6. Comment on the results obtained, what factors are involved, are the results obtained as initially expected, and what is the reason for these results? Think about the quality of the data set you are working with.

In [1]:
## Importación de librerías

import nltk
stopwords = nltk.corpus.stopwords.words('spanish')

import csv
import pandas as pd
import numpy as np
from sklearn.feature_extraction.text import TfidfVectorizer

import warnings
warnings.filterwarnings("ignore")


In [3]:
## Lectura de datos

tweets = pd.read_csv("/Users/jaime2/Desktop/DATA SCIENCE/5. ANALISIS DE INFORMACION NO ESTRUCTURADA/ENTREGAS/ENTREGA 2/tweets.txt", sep="::::", encoding="utf-8", header=None)
tweets.columns = ["text", "label"]
tweets.head()

Unnamed: 0,text,label
0,"Salgo de #VeoTV , que día más largoooooo...",
1,@PauladeLasHeras No te libraras de ayudar me/n...,neutro
2,@marodriguezb Gracias MAR,positivo
3,"Off pensando en el regalito Sinde, la que se v...",negativo
4,Conozco a alguien q es adicto al drama! Ja ja ...,positivo


In [5]:
## Cuántos ejemplos hay de cada tipo

tweets["label"].value_counts()

positivo     2883
negativo     2182
None         1482
neutro        670
:positivo       1
:negativo       1
Name: label, dtype: int64

In [6]:
# Mapeamos :negativo a negativo, y :positivo a positivo

print(type(tweets["label"]))

tweets["label"].replace(to_replace=[":positivo", ":negativo"],value=["positivo","negativo"], inplace=True)
tweets["label"].value_counts()


<class 'pandas.core.series.Series'>


positivo    2884
negativo    2183
None        1482
neutro       670
Name: label, dtype: int64

In [7]:
# ¿Eliminamos los elementos sin categoría?

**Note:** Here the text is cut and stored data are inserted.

-- ==== Sys2Proof/Laws/PerInstr.lean ====
section
/-! SUPPORT. The per-instruction family `Layout`: every instruction's encoding carries the opcode or the tag of its
row (R62 to R67, R72) and has the length its header or tag implies (R73; log entry 4). -/

namespace Sys2Proof.Laws.Layout

/-- The opcode (R62 to R67) or the step tag (R72) of an instruction's row. -/
def rowCode : Instr → Nat
  | .new _ _ _ => 0x01
  | .destroy _ _ => 0x02
  | .bind _ _ _ _ => 0x03
  | .submit _ _ _ _ => 0x04
  | .onSuspend _ _ => 0x05
  | .onResume _ _ => 0x06
  | .onIdle _ _ => 0x07
  | .onActive _ _ => 0x08
  | .flush _ _ => 0x09
  | .seqStart _ _ => 0x10
  | .seqConfigDevice _ => 0x11
  | .seqSelectCs _ => 0x12
  | .seqConfiguring _ => 0x13
  | .pArm _ => 0x14
  | .pPoll _ => 0x15
  | .pDrain _ => 0x16
  | .dMap _ => 0x17
  | .dArm _ => 0x18
  | .dWait _ => 0x19
  | .dTxdrain _ => 0x1A
  | .seqPostDelay _ => 0x1B
  | .seqAdvance _ => 0x1C
  | .seqComplete _ => 0x1D
  | .seqFail _ => 0x1E
  | .configure _ _ _ _ => 0x20
  | .csAssert _ _ => 0x21
  | .csDeassert _ => 0x22
  | .errAck _ => 0x23
  | .flushOp _ => 0x24
  | .hwInit _ => 0x25
  | .dmaAbort _ => 0x26
  | .xferPoll _ => 0x27
  | .xferDma _ => 0x28
  | .shLoad _ => 0x30
  | .shDone _ => 0x31
  | .dmaTxBeat _ => 0x32
  | .dmaRxBeat _ => 0x33
  | .dmaTxDone _ => 0x34
  | .dmaRxDone _ => 0x35
  | .errIrq _ => 0x36
  | .errInject _ _ => 0x37
  | .powerLoss _ => 0x38
  | .tick _ => 0x39
  | .acqAttempt _ => 0x3A
  | .suspendFinish _ => 0x3B

/-- A packet starts with the row's opcode and has the length its header implies; step bytes are the row's tag, as
many operand bytes as log entry 4 gives it and, where a natural number ends them, the bytes of that number. -/
def rightLayout (code : Nat) (number : List Byte) : Encoded → Prop
  | .packet ws => (hdrOp (wordAt ws 0)).toNat = code ∧ ws.length = impliedLength (wordAt ws 0)
  | .tag bs => ∃ ops, bs = BitVec.ofNat 8 code :: ops ++ number ∧ ops.length = operandBytes code

/-- The bytes of the natural number that ends an instruction's operands: SEQ_START's pick, TICK's amount. -/
def numberOf : Instr → List Byte
  | .seqStart _ p => natBytes p
  | .tick d => natBytes d
  | .new _ _ _ => []
  | .destroy _ _ => []
  | .bind _ _ _ _ => []
  | .submit _ _ _ _ => []
  | .onSuspend _ _ => []
  | .onResume _ _ => []
  | .onIdle _ _ => []
  | .onActive _ _ => []
  | .flush _ _ => []
  | .seqConfigDevice _ => []
  | .seqSelectCs _ => []
  | .seqConfiguring _ => []
  | .pArm _ => []
  | .pPoll _ => []
  | .pDrain _ => []
  | .dMap _ => []
  | .dArm _ => []
  | .dWait _ => []
  | .dTxdrain _ => []
  | .seqPostDelay _ => []
  | .seqAdvance _ => []
  | .seqComplete _ => []
  | .seqFail _ => []
  | .configure _ _ _ _ => []
  | .csAssert _ _ => []
  | .csDeassert _ => []
  | .errAck _ => []
  | .flushOp _ => []
  | .hwInit _ => []
  | .dmaAbort _ => []
  | .xferPoll _ => []
  | .xferDma _ => []
  | .shLoad _ => []
  | .shDone _ => []
  | .dmaTxBeat _ => []
  | .dmaRxBeat _ => []
  | .dmaTxDone _ => []
  | .dmaRxDone _ => []
  | .errIrq _ => []
  | .errInject _ _ => []
  | .powerLoss _ => []
  | .acqAttempt _ => []
  | .suspendFinish _ => []

/-- The family's statement. -/
def Statement (i : Instr) : Prop := i.wellFormed = true → rightLayout (rowCode i) (numberOf i) (encode i)

/-- The length a header implies, from its `op` and `n` (R73). -/
theorem impliedLength_header (op c b n : Byte) : impliedLength (header op c b n) =
    match op.toNat with
    | 1 => 5
    | 3 => 4
    | 4 => 1 + 8 * n.toNat
    | 2 => 1
    | 5 => 1
    | 6 => 1
    | 7 => 1
    | 8 => 1
    | 9 => 1
    | _ => 0 := by
  obtain ⟨e, -, -, en⟩ := header_fields op c b n
  rw [impliedLength, e, en] <;> rfl

/-- A packet of a one-word command. -/
theorem oneWord (op c : Byte) (h : op.toNat = 2 ∨ op.toNat = 5 ∨ op.toNat = 6 ∨ op.toNat = 7 ∨ op.toNat = 8 ∨
    op.toNat = 9) : rightLayout op.toNat [] (.packet [header op c 0 0]) := by
  have e : hdrOp (header op c 0 0) = op := (header_fields op c 0 0).1
  refine ⟨congrArg BitVec.toNat e, ?_⟩
  simp only [wordAt, List.getD_cons_zero, impliedLength_header, List.length_singleton]
  rcases h with h | h | h | h | h | h <;> simp [h]

theorem length_encodeTransfers (ts : List Transfer) : (encodeTransfers ts).length = 8 * ts.length := by
  induction ts with
  | nil => rfl
  | cons t ts ih => simp [encodeTransfers, encodeTransfer, ih]; omega

theorem new (f : PacketForm) (c : Byte) (a : NewArgs) : Statement (.new f c a) := fun _ => by
  exact ⟨congrArg BitVec.toNat (header_fields 1 c 0 0).1, (impliedLength_header 1 c 0 0).symm⟩

theorem destroy (f : PacketForm) (c : Byte) : Statement (.destroy f c) := fun _ => oneWord 2 c (by decide)

theorem bind (f : PacketForm) (c b : Byte) (a : BindArgs) : Statement (.bind f c b a) := fun _ => by
  exact ⟨congrArg BitVec.toNat (header_fields 3 c b 0).1, (impliedLength_header 3 c b 0).symm⟩

theorem submit (f : PacketForm) (c b : Byte) (ts : List Transfer) : Statement (.submit f c b ts) := fun h => by
  have hl : ts.length ≤ 255 := by
    simp only [Instr.wellFormed, countOk, Bool.and_eq_true, decide_eq_true_eq] at h
    exact h.2.2
  refine ⟨congrArg BitVec.toNat (header_fields 4 c b (BitVec.ofNat 8 ts.length)).1, ?_⟩
  refine Eq.trans ?_ (impliedLength_header 4 c b (BitVec.ofNat 8 ts.length)).symm
  change _ = 1 + 8 * (BitVec.ofNat 8 ts.length).toNat
  simp only [List.length_cons, length_encodeTransfers, BitVec.toNat_ofNat]
  omega

theorem onSuspend (f : PacketForm) (c : Byte) : Statement (.onSuspend f c) := fun _ => oneWord 5 c (by decide)
theorem onResume (f : PacketForm) (c : Byte) : Statement (.onResume f c) := fun _ => oneWord 6 c (by decide)
theorem onIdle (f : PacketForm) (c : Byte) : Statement (.onIdle f c) := fun _ => oneWord 7 c (by decide)
theorem onActive (f : PacketForm) (c : Byte) : Statement (.onActive f c) := fun _ => oneWord 8 c (by decide)
theorem flush (f : PacketForm) (c : Byte) : Statement (.flush f c) := fun _ => oneWord 9 c (by decide)
theorem seqStart (c : Byte) (p : Nat) : Statement (.seqStart c p) := fun _ => ⟨[c], rfl, rfl⟩
theorem seqConfigDevice (c : Byte) : Statement (.seqConfigDevice c) := fun _ => ⟨_, (List.append_nil _).symm, rfl⟩
theorem seqSelectCs (c : Byte) : Statement (.seqSelectCs c) := fun _ => ⟨_, (List.append_nil _).symm, rfl⟩
theorem seqConfiguring (c : Byte) : Statement (.seqConfiguring c) := fun _ => ⟨_, (List.append_nil _).symm, rfl⟩
theorem pArm (c : Byte) : Statement (.pArm c) := fun _ => ⟨_, (List.append_nil _).symm, rfl⟩
theorem pPoll (c : Byte) : Statement (.pPoll c) := fun _ => ⟨_, (List.append_nil _).symm, rfl⟩
theorem pDrain (c : Byte) : Statement (.pDrain c) := fun _ => ⟨_, (List.append_nil _).symm, rfl⟩
theorem dMap (c : Byte) : Statement (.dMap c) := fun _ => ⟨_, (List.append_nil _).symm, rfl⟩
theorem dArm (c : Byte) : Statement (.dArm c) := fun _ => ⟨_, (List.append_nil _).symm, rfl⟩
theorem dWait (c : Byte) : Statement (.dWait c) := fun _ => ⟨_, (List.append_nil _).symm, rfl⟩
theorem dTxdrain (c : Byte) : Statement (.dTxdrain c) := fun _ => ⟨_, (List.append_nil _).symm, rfl⟩
theorem seqPostDelay (c : Byte) : Statement (.seqPostDelay c) := fun _ => ⟨_, (List.append_nil _).symm, rfl⟩
theorem seqAdvance (c : Byte) : Statement (.seqAdvance c) := fun _ => ⟨_, (List.append_nil _).symm, rfl⟩
theorem seqComplete (c : Byte) : Statement (.seqComplete c) := fun _ => ⟨_, (List.append_nil _).symm, rfl⟩
theorem seqFail (c : Byte) : Statement (.seqFail c) := fun _ => ⟨_, (List.append_nil _).symm, rfl⟩
theorem configure (c : Byte) (sp : Word) (m : SpiMode) (w : BitVec 6) : Statement (.configure c sp m w) :=
  fun _ => ⟨_, (List.append_nil _).symm, rfl⟩
theorem csAssert (c b : Byte) : Statement (.csAssert c b) := fun _ => ⟨_, (List.append_nil _).symm, rfl⟩
theorem csDeassert (c : Byte) : Statement (.csDeassert c) := fun _ => ⟨_, (List.append_nil _).symm, rfl⟩
theorem errAck (c : Byte) : Statement (.errAck c) := fun _ => ⟨_, (List.append_nil _).symm, rfl⟩
theorem flushOp (c : Byte) : Statement (.flushOp c) := fun _ => ⟨_, (List.append_nil _).symm, rfl⟩
theorem hwInit (c : Byte) : Statement (.hwInit c) := fun _ => ⟨_, (List.append_nil _).symm, rfl⟩
theorem dmaAbort (c : Byte) : Statement (.dmaAbort c) := fun _ => ⟨_, (List.append_nil _).symm, rfl⟩
theorem xferPoll (c : Byte) : Statement (.xferPoll c) := fun _ => ⟨_, (List.append_nil _).symm, rfl⟩
theorem xferDma (c : Byte) : Statement (.xferDma c) := fun _ => ⟨_, (List.append_nil _).symm, rfl⟩
theorem shLoad (c : Byte) : Statement (.shLoad c) := fun _ => ⟨_, (List.append_nil _).symm, rfl⟩
theorem shDone (c : Byte) : Statement (.shDone c) := fun _ => ⟨_, (List.append_nil _).symm, rfl⟩
theorem dmaTxBeat (k : Byte) : Statement (.dmaTxBeat k) := fun _ => ⟨_, (List.append_nil _).symm, rfl⟩
theorem dmaRxBeat (k : Byte) : Statement (.dmaRxBeat k) := fun _ => ⟨_, (List.append_nil _).symm, rfl⟩
theorem dmaTxDone (k : Byte) : Statement (.dmaTxDone k) := fun _ => ⟨_, (List.append_nil _).symm, rfl⟩
theorem dmaRxDone (k : Byte) : Statement (.dmaRxDone k) := fun _ => ⟨_, (List.append_nil _).symm, rfl⟩
theorem errIrq (c : Byte) : Statement (.errIrq c) := fun _ => ⟨_, (List.append_nil _).symm, rfl⟩
theorem errInject (c : Byte) (m : Conds) : Statement (.errInject c m) := fun _ => ⟨_, (List.append_nil _).symm, rfl⟩
theorem powerLoss (c : Byte) : Statement (.powerLoss c) := fun _ => ⟨_, (List.append_nil _).symm, rfl⟩
theorem tick (d : Nat) : Statement (.tick d) := fun _ => ⟨[], rfl, rfl⟩
theorem acqAttempt (c : Byte) : Statement (.acqAttempt c) := fun _ => ⟨_, (List.append_nil _).symm, rfl⟩
theorem suspendFinish (c : Byte) : Statement (.suspendFinish c) := fun _ => ⟨_, (List.append_nil _).symm, rfl⟩

end Sys2Proof.Laws.Layout
end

# tweets.drop(tweets[tweets.label=="None"].index, inplace=True)
# tweets["label"].value_counts()

In [8]:
# Separaciónde documentos y de catgegorías

docs = tweets.iloc[:,0] # extract column with review
categs = tweets.iloc[:,-1] # extract column with sentiment

## Obtención de la matriz Tf-idf

In [9]:
# tokenizamos los documentos y convertimos en matriz TfIdf

from sklearn.feature_extraction.text import TfidfVectorizer
vectorizer = TfidfVectorizer(max_features=200)
# vectorizer = TfidfVectorizer(max_features=200, lowercase=True, strip_accents="ascii", stop_words = stopwords)

docs_tfidf = vectorizer.fit_transform(docs)
docs_tfidf

<7219x200 sparse matrix of type '<class 'numpy.float64'>'
	with 51257 stored elements in Compressed Sparse Row format>

## Preparación de los subconjuntos de entrenamiento y test

In [10]:
# División mediante train_test_split. Test de 25%

from sklearn.model_selection import train_test_split
docs_train, docs_test, categs_train, categs_test = train_test_split(docs_tfidf, categs, test_size = 0.25, 
                                                                    random_state = 50)

## Clasificador ingenuo bayesiano

In [11]:
# Entrenamiento del clasificador NB

from sklearn.naive_bayes import MultinomialNB
clf = MultinomialNB()

clf.fit(docs_train, categs_train)

MultinomialNB()

## Clasificador Support Vector Machine

In [12]:
# Entrenamiento del clasificador NB

from sklearn.svm import SVC
svm = SVC(kernel='linear')
# svm = SVC(kernel='poly')
# svm = SVC(kernel='rbf')
# svm = SVC(kernel='sigmoid')


svm.fit(docs_train, categs_train)

SVC(kernel='linear')

## Evaluación del modelo ingenuo bayesiano

In [13]:
# Predicción del set de test

categs_pred = clf.predict(docs_test)

In [14]:
# Confusion Matrix

from sklearn.metrics import confusion_matrix
cm = confusion_matrix(categs_test, categs_pred)
cm

array([[ 91,  82,   0, 176],
       [ 29, 340,   0, 175],
       [  4,  92,   0,  72],
       [ 52, 153,   0, 539]])

In [15]:
acc_train = clf.score(docs_train, categs_train)
acc_test = clf.score(docs_test, categs_test)

print("Accuracy entrenamiento: ", acc_train)
print("Accuracy PRUEBA: ", acc_test)
print("Fiabilidad: ", acc_test / acc_train)  

Accuracy entrenamiento:  0.5615072035463613
Accuracy PRUEBA:  0.5373961218836565
Fiabilidad:  0.9570600670651698


## Evaluación del modelo svm

In [16]:
# Predicción del set de test

categs_pred = svm.predict(docs_test)

In [17]:
# Confusion Matrix

from sklearn.metrics import confusion_matrix
cm = confusion_matrix(categs_test, categs_pred)
cm

array([[142,  73,   0, 134],
       [ 54, 345,   1, 144],
       [ 11,  99,   0,  58],
       [ 98, 168,   0, 478]])

In [18]:
acc_train = svm.score(docs_train, categs_train)
acc_test = svm.score(docs_test, categs_test)

print("Accuracy entrenamiento: ", acc_train)
print("Accuracy PRUEBA: ", acc_test)
print("Fiabilidad: ", acc_test / acc_train)  

Accuracy entrenamiento:  0.583671961581086
Accuracy PRUEBA:  0.5346260387811634
Fiabilidad:  0.9159700550510187